I've just won the lottery

by Half banana 16 Replies latest social humour

  • Half banana
    Half banana

    I’ve just won the lottery!

    This will really make all of you jealous! No truly, I won’t have to work again, enough money for all my needs and more, a lot more! I’m going to have a big, big open zoo and keep only animals which can be trusted with humans. I love watching animals. I’ll probably devote a lot of time to finding the finest foods and improve my cooking skills. I reckon with my new wealth I’ll be able to remain healthy and virtually live forever!

    Did I mention the lottery winnings? Well it’s not actual cash you see but it’s real, oh! yes it is real, so they tell me-- and others who have won also believe it so it must be true. So you can guess how I’m feeling, I’m in heaven!

    Actually it’s a heavenly lottery, it comes from heaven they said and you can win if your parents are believers or something. Like it’s an invisible lottery but the winnings are real ’cos it says so in the Bible somewhere and everyone knows that the Bible is the truest thing there is and you can’t get truer than that! I’m not sure when I get the prize but everyone else is looking forward to receiving their prize as well.

    I wonder for how long other winners have been waiting for their rewards? I was told the organisation which offers these prizes has been going since 1879 so it must be a solid business to have kept going for so long but no one has yet got their rewards yet-- but they do keep on saying the prize is still coming.

    They keep on saying it but I haven’t seen any benefits for the punters, the people at the top have their own TV station and they look super well dressed and well fed so I guess they must be rich and able to pay out when the time comes. But why no pay outs yet?
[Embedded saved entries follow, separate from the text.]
-- ==== Sys2Proof/Machine/State.lean ====
section
/-! DEFINITION. The state of HTW as plain data: the registers of 10_state.md, the spectral memory, the reservoir, the
parameters the machine is built with, and the schedule of what happens around it. With it the reasons a step can stop, and
the state after reset (10_state.md R43). -/

namespace Sys2Proof.Machine

/-- Why the machine stops with a fault. HTW itself raises no exceptions (60_exceptions.md R200). -/
inductive Fault where
  /-- Raised by a host access at a byte offset outside the 8 KiB window 0x0000..0x1FFF (20_memory.md R50): no such
  offset exists. Safe: nothing can be proved of such a run. -/
  | outsideWindow (addr : Nat)
deriving DecidableEq, Repr

/-- Why the model refuses a step. Each is a refusal that the spec itself demands, but the first. -/
inductive Refusal where
  /-- Raised by an arm of `exec` whose instruction has no meaning yet. No arm raises it. Safe. -/
  | notModelled (mnemonic : String)
  /-- Raised by a host access that is not 32 bits wide or not 4-byte aligned (20_memory.md R51, U8: stuck). Safe. -/
  | accessShape (addr n : Nat)
  /-- Raised by a command whose run would carry the cursor past 2^32 - 1, or a GRANULE with
  PART2_START + PART23_LEN > 2^32 - 1 (70_reset_and_hazards.md R234, U9: refuse). Safe. -/
  | positionRange
  /-- Raised by an agent other than HTW that moves the cursor while BUSY = 1 (70_reset_and_hazards.md R241, U10). Safe. -/
  | cursorMovedWhileBusy
  /-- Raised by an agent other than HTW that changes a bit HTW may read while BUSY = 1 (R241, U10). Safe. -/
  | bitChangedWhileBusy (p : Nat)
deriving DecidableEq, Repr

/-- The reservoir's buffered bits (10_state.md R41, 20_memory.md R61): positions strictly rising (`Memory.wf`). -/
abbrev Memory := List (Nat × Bit)

/-- The spectral memory: 576 entries of 16-bit two's-complement integers (20_memory.md R56). -/
abbrev SpecMem := Vector (BitVec 16) Config.numLines

/-- The parameters a machine is built with (00_scope.md R8): listed tree cells and band starts (the first listing of a
key counts), and the (G) and (D) cells of the catalog (40_catalog.md R101). No step changes them. -/
structure Params where
  /-- TREE_ROM: listed cells. ROM(T32, 0..9) is fixed by the spec and cannot be listed otherwise (40_catalog.md R106). -/
  treeRom : List ((TreeId × Nat) × BitVec 16)
  /-- SFB: listed band starts, by sample-rate index and band number (20_memory.md R62). -/
  sfb : List ((BitVec 4 × Nat) × BitVec 16)
  /-- DESC_TREE_LEN: read only for the rows whose treeLength R101 marks (G). -/
  descTreeLen : Vector (Fin 513) 34
  /-- DESC_LINBITS: read only for the rows whose linBits R101 marks (G) or (D). -/
  descLinBits : Vector (Fin 14) 34
deriving DecidableEq, Repr

/-- A descriptor (30_encoding.md R90): the tree or none, its cell count 0..512, the escape-bit count 0..13. -/
structure Descriptor where
  tree : Option TreeId
  treeLength : Fin 513
  linBits : Fin 14
deriving DecidableEq, Repr

/-- The stored STATUS bits (10_state.md R23). BUSY is computed from PHASE (R38), log 22. -/
structure Status where
  done : Bool
  softFail : Bool
  rollback : Bool
  illegalCmd : Bool
  busyWrite : Bool
deriving DecidableEq, Repr

/-- PHASE (10_state.md R38). LOP and LTAB exist only while a command runs (R39), so they stand inside `run`, log 22. -/
inductive Phase where
  | idle
  | run (lop : Op) (ltab : BitVec 6)
deriving DecidableEq, Repr

/-- The transient datapath state of the walker and the granule decoder (10_state.md R39). Unspecified in IDLE and never
read across commands, log 6. -/
structure Transient where
  idx : BitVec 10
  budget : BitVec 6
  cell : BitVec 16
  pos : BitVec 10
  endPos : BitVec 33
  rs1 : BitVec 16
  rs2 : BitVec 16
  tbl : BitVec 6
deriving DecidableEq, Repr

/-- A host bus access of `n` bytes at byte offset `addr` of the window (00_scope.md R10, 20_memory.md R50). -/
inductive Access where
  | read (addr n : Nat)
  | write (addr n : Nat) (v : Word)
deriving DecidableEq, Repr

/-- What happens next around HTW. The order of State.inputs is the order in which the agents move, log 9. -/
inductive Event where
  /-- The host makes one access (20_memory.md R64). -/
  | access (a : Access)
  /-- The host's loop WAITDONE (30_encoding.md R92), log 21. -/
  | waitDone
  /-- The reservoir's owner positions the cursor (70_reset_and_hazards.md R233). -/
  | moveCursor (p : BitVec 32)
  /-- The reservoir's owner buffers the bit at a position, or drops it (20_memory.md R61). -/
  | setBit (p : BitVec 32) (b : Option Bit)
  /-- The platform resets HTW (70_reset_and_hazards.md R230). -/
  | reset
  /-- The next sticky condition that the running command raises shows in STATUS (70_reset_and_hazards.md R243), log 8. -/
  | raiseShows
  /-- The running command completes (10_state.md R38, 70_reset_and_hazards.md R245). -/
  | finish
deriving DecidableEq, Repr

/-- The state of HTW and of what it is connected to. -/
structure State where
  /-- CTRL.IRQ_EN (10_state.md R22). -/
  irqEn : Bool
  /-- STATUS (R23). -/
  status : Status
  /-- PART2_START (R25). -/
  part2Start : BitVec 32
  /-- PART23_LEN (R26). -/
  part23Len : BitVec 12
  /-- BIG_VALUES (R27). -/
  bigValues : BitVec 9
  /-- TABLE_SELECT.TS0 (R28). -/
  ts0 : BitVec 5
  /-- TABLE_SELECT.TS1 (R28). -/
  ts1 : BitVec 5
  /-- TABLE_SELECT.TS2 (R28). -/
  ts2 : BitVec 5
  /-- COUNT1_SEL.C1 (R29). -/
  c1 : BitVec 1
  /-- REGION_COUNT.R0C (R30). -/
  r0c : BitVec 5
  /-- REGION_COUNT.R1C (R30). -/
  r1c : BitVec 5
  /-- BLOCK_CFG.WS (R31). -/
  ws : BitVec 1
  /-- BLOCK_CFG.BT (R31). -/
  bt : BitVec 2
  /-- SR_INDEX (R32). -/
  srIndex : BitVec 4
  /-- LINECOUNT (R33). -/
  lineCount : BitVec 10
  /-- REGION1_START (R34). -/
  region1Start : BitVec 16
  /-- REGION2_START (R34). -/
  region2Start : BitVec 16
  /-- RES_X (R35). -/
  resX : Word
  /-- RES_Y (R35). -/
  resY : Word
  /-- RES_V (R35). -/
  resV : Word
  /-- RES_W (R35). -/
  resW : Word
  /-- SPEC (R36). -/
  spec : SpecMem
  /-- PHASE with LOP and LTAB (R38, R39). -/
  phase : Phase
  /-- IDX, BUDGET, CELL, POS, END, RS1, RS2, TBL (R39). -/
  tr : Transient
  /-- XR (R40). -/
  xr : BitVec 4
  /-- YR (R40). -/
  yr : BitVec 4
  /-- CUR, the reservoir cursor (R41). -/
  cur : BitVec 32
  /-- RESV_BITS, the buffered bits (R41, 20_memory.md R61). -/
  resv : Memory
  /-- The parameters of 00_scope.md R8. -/
  params : Params
  /-- The model's own: the schedule still to come, oldest first, log 9. -/
  inputs : List Event
  /-- The model's own: what host reads returned, newest first, log 11. -/
  answers : List Word
  /-- The model's own: how many SoftFail raises of the running command show in STATUS already, log 8. -/
  shownSoft : Nat
  /-- The model's own: whether the Rollback raise of the running command shows in STATUS already, log 8. -/
  shownRollback : Bool
  /-- The model's own: the counter that the free values are applied to, log 12. -/
  draws : Nat
deriving DecidableEq, Repr

/-- The datapath while a command runs: the cursor as an unbounded position, XR, YR, how many times the command has raised
SoftFail, and the transient state. -/
structure Datapath where
  cur : Nat
  xr : BitVec 4
  yr : BitVec 4
  softFails : Nat
  tr : Transient
deriving DecidableEq, Repr

/-- What the datapath reads and no command writes: the parameters and the reservoir's bits. -/
structure Env where
  params : Params
  resv : Memory
deriving DecidableEq, Repr

/-- A walk's result (41_tree_walker.md R122): the raw nibbles, whether a leaf was reached, and the datapath after it. -/
structure Walk where
  x : BitVec 4
  y : BitVec 4
  ok : Bool
  dp : Datapath
deriving DecidableEq, Repr

/-- The signed outputs of DecodeSymbol (42_symbol_reconstructor.md R146), and the datapath after it. -/
structure Symbol where
  x : Int
  y : Int
  v : Int
  w : Int
  dp : Datapath
deriving DecidableEq, Repr

/-- The granule decoder between two symbols: the datapath and the spectral memory as written so far. -/
structure Gran where
  dp : Datapath
  spec : SpecMem
deriving DecidableEq, Repr

/-- What a command raises in a whole run (60_exceptions.md R202). -/
structure Raises where
  softFails : Nat
  rollback : Bool
deriving DecidableEq, Repr

/-- The four conditions (60_exceptions.md R202). -/
inductive Condition where
  | softFail | rollback | illegalCmd | busyWrite
deriving DecidableEq, Repr

/-- The registers of the window (20_memory.md R50). -/
inductive Reg where
  | ctrl | status | cmd | part2Start | part23Len | bigValues | tableSelect | count1Sel | regionCount | blockCfg | srIndex
  | lineCount | region1Start | region2Start | resX | resY | resV | resW
  | spec (i : Fin Config.numLines)
deriving DecidableEq, Repr

/-- The transient state in IDLE at draw `k`: free values (10_state.md R39, U19), log 6. -/
def Transient.free (k : Nat) : Transient where
  idx := Config.freeIdx k
  budget := Config.freeBudget k
  cell := Config.freeCell k
  pos := Config.freePos k
  endPos := Config.freeEnd k
  rs1 := Config.freeRs1 k
  rs2 := Config.freeRs2 k
  tbl := Config.freeTbl k

/-- SPEC after the reset that takes draw `k`: a free value for each entry (10_state.md R43, U1), log 5. -/
def SpecMem.drawn (k : Nat) : SpecMem :=
  ⟨((List.range Config.numLines).map (Config.specDraw k)).toArray, by simp⟩

/-- The default treeLength of each index, as 40_catalog.md R101 lists it, log 2. -/
def Params.defaultTreeLen : Vector (Fin 513) 34 :=
  #v[0, 7, 17, 17, 0, 31, 31, 71, 71, 71, 127, 127, 127, 511, 0, 511,
     511, 511, 511, 511, 511, 511, 511, 511, 512, 512, 512, 512, 512, 512, 512, 512, 31, 31]

/-- The default linBits of each index, as 40_catalog.md R101 lists it, log 2. -/
def Params.defaultLinBits : Vector (Fin 14) 34 :=
  #v[0, 0, 0, 0, 0, 0, 0, 0, 0, 0, 0, 0, 0, 0, 0, 0, 1, 2, 3, 4, 6, 8, 10, 13, 4, 5, 6, 7, 8, 9, 11, 13, 0, 0]

/-- The parameters with the defaults of R101, and no tree cell or band start listed. -/
def Params.default : Params where
  treeRom := []
  sfb := []
  descTreeLen := Params.defaultTreeLen
  descLinBits := Params.defaultLinBits

/-- The machine after reset (10_state.md R43, 70_reset_and_hazards.md R231). The cursor, which reset does not touch, is a
DESIGN CHOICE of 0 here (log 4); SPEC and the transient state are free values (logs 5 and 6). -/
def State.reset : State where
  irqEn := false
  status := { done := false, softFail := false, rollback := false, illegalCmd := false, busyWrite := false }
  part2Start := 0
  part23Len := 0
  bigValues := 0
  ts0 := 0
  ts1 := 0
  ts2 := 0
  c1 := 0
  r0c := 0
  r1c := 0
  ws := 0
  bt := 0
  srIndex := 0
  lineCount := 0
  region1Start := 0
  region2Start := 0
  resX := 0
  resY := 0
  resV := 0
  resW := 0
  spec := SpecMem.drawn 0
  phase := .idle
  tr := Transient.free 0
  xr := 0
  yr := 0
  cur := 0
  resv := []
  params := Params.default
  inputs := []
  answers := []
  shownSoft := 0
  shownRollback := false
  draws := 1

end Sys2Proof.Machine
end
    Now I’m getting a teensy weensy bit anxious whether they really mean it or not. Do they really pay up and give out the rewards? Anyone else won on this lottery?

    I would like to know have any of you personal experience of receiving anything from this organisation after being promised a fantastic reward?

  • LoveUniHateExams
    LoveUniHateExams

    And I thought you'd really won the lottery ... I was getting ready to say well done and everything.

    Goddammit ...

  • _Morpheus
    _Morpheus

    Hank promised me a million dollars when i leave town. All i have to do is kiss his a little....

    http://m.youtube.com/watch?v=fDp7pkEcJVQ

  • amicabl
    amicabl

    That was clever and funny. I was going to congratulate you too.

  • freddo
    freddo

    Greetings Mr. 50% Yellowfruit,

    I am a Nigerian Princess whose father was cruelly murdered before he could escape cruel tyranny with our family savings of $10,000,000,000,000 (Ten Trillion USD).

    Would you please send me just $1,000,000 (One million USD) so I can get the paperwork in order to release it quickly through very costly court cases.

    I am a true Christian girl and very beautiful and hope to find an honest Christian man (looks not important) to love me tenderly.

    Please wire the dough err ... please expedite funds through Western Union to P.O. Box Mboto Gorge, West Africa.

    Thank you my loved one.

  • EverApostate
    EverApostate

    Someone, somewhere, sometime wins the Lottery and its very tangible. They get a multi fold for what they paid.

    But religions are just scams. They get everything from you, promising you of multi fold returns, but never give back any.

  • redpilltwice
    redpilltwice
    And I thought you'd really won the lottery ... I was getting ready to say well done and everything.
    Goddammit ...
    That was clever and funny. I was going to congratulate you too.

    lol...it was posted in jokes & humour, right?

  • days of future passed
    days of future passed

    Russell showed us the perfect lottery scheme

    Image result for russell pyramid tombstone

    the old pyramid. Ones on top get all of it.

  • compound complex
    compound complex

    You might have "won" on the basis of family merit if, as you surmised, you have true believers in your immediate family.

  • Half banana
    Half banana

    This is the prize: everlasting life in paradise. Sounds too good to be true!

    This is the deal, the cost of the lottery ticket: All you have to do to win the prize is give up your own conscience and use the conscience supplied by the GB, plus you give up your education, most of your spare time, plus all of your personal ambitions, you then adopt the personality of a sheep and bow before the great panjandrums of the JW org in holy obedience. You must now permanently switch off any urges to logical thinking.

    It's a fair deal isn't it? Throw your life away serving the GB for the sake of being in paradise?

    Hang on! Hang on a mo! all you ever get back is a USELESS PROMISE but the goods NEVER arrive, it's exactly like being in a South Pacific Cargo cult!

    .....who has the best side of this bargain?